• Recorded information:
◆ ◆ ◆ ◆

-- ==== Sys2Proof/Safety.lean ====
section
/-! DEFINITION. What holds of the part in every state that a run reaches: the invariants of its records, each from the
rule that states it, and the premises that the statements about single commands share. -/

namespace Sys2Proof.Machine

/-! ### Premises -/

/-- The part takes a request that completes now: it is not held in reset, no restart is pending, and the reply queue
has room (R184, R194, R195). -/
abbrev State.takesRequest (s : State) : Prop :=
  s.inReset = false ∧ s.cli.restartPending = false ∧ s.cli.replies.length < 4

/-- A frame is taken: it is counted (R182). -/
def State.counted (s : State) : State :=
  { s with cli := { s.cli with
      counters := { s.cli.counters with framesTaken := min 4294967295 (s.cli.counters.framesTaken + 1) } } }

/-- What the taking of a request does in the interface: the frame is counted, and the reply of this kind, tag and
payload stands at the newest end of the queue (R182, R184). -/
def State.replied (s : State) (kind tag : Byte) (payload : List Byte) : State :=
  { s.counted with cli := { s.counted.cli with replies := s.cli.replies ++ [⟨kind, tag, payload⟩] } }

/-- The command that a frame of a kind, a tag and a payload is (section 10.4); a kind that names no request is
UNKNOWN_KIND. -/
def Instr.ofRequest (kind tag : Byte) (p : List Byte) : Instr :=
  match kind.toNat with
  | 0x01 => .identify tag p
  | 0x02 => .status tag p
  | 0x03 => .readCounters tag p
  | 0x10 => .configureFrame tag p
  | 0x11 => .configureClassifier tag p
  | 0x12 => .configureHeads tag p
  | 0x13 => .loadCalibration tag p
  | 0x20 => .setSpecimen tag p
  | 0x21 => .beginProgram tag p
  | 0x22 => .programSegments tag p
  | 0x23 => .readProgramState tag p
  | 0x24 => .clearVisited tag p
  | 0x25 => .setHoldPoints tag p
  | 0x30 => .startTest tag p
  | 0x31 => .pause tag p
  | 0x32 => .resume tag p
  | 0x33 => .abort tag p
  | 0x40 => .enableDrive tag p
  | 0x41 => .disableDrive tag p
  | 0x42 => .move tag p
  | 0x43 => .returnMove tag p
  | 0x44 => .stopMove tag p
  | 0x50 => .tare tag p
  | 0x58 => .headCommand tag p
  | 0x59 => .headStatus tag p
  | 0x5A => .removeExtensometer tag p
  | 0x60 => .readSamples tag p
  | 0x61 => .release tag p
  | 0x68 => .readResults tag p
  | 0x70 => .queryAttention tag p
  | 0x71 => .acknowledge tag p
  | 0x72 => .setMask tag p
  | 0x73 => .clearTrip tag p
  | 0x7F => .restart tag p
  | _ => .unknownKind kind tag p

/-- The payload length that a request calls for, for the requests of one length whose refusal BAD_LENGTH carries the
status alone. -/
def requestLength (kind : Byte) : Option Nat :=
  match kind.toNat with
  | 0x01 | 0x02 | 0x03 | 0x23 | 0x24 | 0x31 | 0x32 | 0x33 | 0x40 | 0x41 | 0x44 | 0x50 | 0x59 | 0x5A | 0x68 | 0x70
  | 0x73 | 0x7F => some 0
  | 0x71 | 0x72 => some 1
  | 0x58 => some 2
  | 0x43 => some 4
  | 0x42 | 0x60 => some 8
  | 0x12 => some 10
  | 0x61 => some 12
  | 0x11 => some 16
  | 0x20 => some 52
  | 0x10 => some 68
  | 0x21 => some 85
  | _ => none

/-- The receiver's state and partial frame are these (R181). -/
def State.withReceiver (s : State) (r : Receiver) (p : Option (List Byte)) : State :=
  { s with cli := { s.cli with receiver := r, partialFrame := p } }

/-- The link counters are changed. -/
def State.withCounters (s : State) (f : LinkCounters → LinkCounters) : State :=
  { s with cli := { s.cli with counters := f s.cli.counters } }

/-- A count that grows by 1 and saturates at 4,294,967,295 (R180). -/
def counted32 (n : Nat) : Nat := min 4294967295 (n + 1)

◆ ◆ ◆ ◆

• Work required: When you answer, repeat each entry exactly as it appears above.

• Finished task:
-- ==== Sys2Proof/Safety.lean ====
section
/-! DEFINITION. What holds of the part in every state that a run reaches: the invariants of its records, each from the
rule that states it, and the premises that the statements about single commands share. -/

namespace Sys2Proof.Machine

/-! ### Premises -/

/-- The part takes a request that completes now: it is not held in reset, no restart is pending, and the reply queue
has room (R184, R194, R195). -/
abbrev State.takesRequest (s : State) : Prop :=
  s.inReset = false ∧ s.cli.restartPending = false ∧ s.cli.replies.length < 4

/-- A frame is taken: it is counted (R182). -/
def State.counted (s : State) : State :=
  { s with cli := { s.cli with
      counters := { s.cli.counters with framesTaken := min 4294967295 (s.cli.counters.framesTaken + 1) } } }

/-- What the taking of a request does in the interface: the frame is counted, and the reply of this kind, tag and
payload stands at the newest end of the queue (R182, R184). -/
def State.replied (s : State) (kind tag : Byte) (payload : List Byte) : State :=
  { s.counted with cli := { s.counted.cli with replies := s.cli.replies ++ [⟨kind, tag, payload⟩] } }

/-- The command that a frame of a kind, a tag and a payload is (section 10.4); a kind that names no request is
UNKNOWN_KIND. -/
def Instr.ofRequest (kind tag : Byte) (p : List Byte) : Instr :=
  match kind.toNat with
  | 0x01 => .identify tag p
  | 0x02 => .status tag p
  | 0x03 => .readCounters tag p
  | 0x10 => .configureFrame tag p
  | 0x11 => .configureClassifier tag p
  | 0x12 => .configureHeads tag p
  | 0x13 => .loadCalibration tag p
  | 0x20 => .setSpecimen tag p
  | 0x21 => .beginProgram tag p
  | 0x22 => .programSegments tag p
  | 0x23 => .readProgramState tag p
  | 0x24 => .clearVisited tag p
  | 0x25 => .setHoldPoints tag p
  | 0x30 => .startTest tag p
  | 0x31 => .pause tag p
  | 0x32 => .resume tag p
  | 0x33 => .abort tag p
  | 0x40 => .enableDrive tag p
  | 0x41 => .disableDrive tag p
  | 0x42 => .move tag p
  | 0x43 => .returnMove tag p
  | 0x44 => .stopMove tag p
  | 0x50 => .tare tag p
  | 0x58 => .headCommand tag p
  | 0x59 => .headStatus tag p
  | 0x5A => .removeExtensometer tag p
  | 0x60 => .readSamples tag p
  | 0x61 => .release tag p
  | 0x68 => .readResults tag p
  | 0x70 => .queryAttention tag p
  | 0x71 => .acknowledge tag p
  | 0x72 => .setMask tag p
  | 0x73 => .clearTrip tag p
  | 0x7F => .restart tag p
  | _ => .unknownKind kind tag p

/-- The payload length that a request calls for, for the requests of one length whose refusal BAD_LENGTH carries the
status alone. -/
def requestLength (kind : Byte) : Option Nat :=
  match kind.toNat with
  | 0x01 | 0x02 | 0x03 | 0x23 | 0x24 | 0x31 | 0x32 | 0x33 | 0x40 | 0x41 | 0x44 | 0x50 | 0x59 | 0x5A | 0x68 | 0x70
  | 0x73 | 0x7F => some 0
  | 0x71 | 0x72 => some 1
  | 0x58 => some 2
  | 0x43 => some 4
  | 0x42 | 0x60 => some 8
  | 0x12 => some 10
  | 0x61 => some 12
  | 0x11 => some 16
  | 0x20 => some 52
  | 0x10 => some 68
  | 0x21 => some 85
  | _ => none

/-- The receiver's state and partial frame are these (R181). -/
def State.withReceiver (s : State) (r : Receiver) (p : Option (List Byte)) : State :=
  { s with cli := { s.cli with receiver := r, partialFrame := p } }

/-- The link counters are changed. -/
def State.withCounters (s : State) (f : LinkCounters → LinkCounters) : State :=
  { s with cli := { s.cli with counters := f s.cli.counters } }

/-- A count that grows by 1 and saturates at 4,294,967,295 (R180). -/
def counted32 (n : Nat) : Nat := min 4294967295 (n + 1)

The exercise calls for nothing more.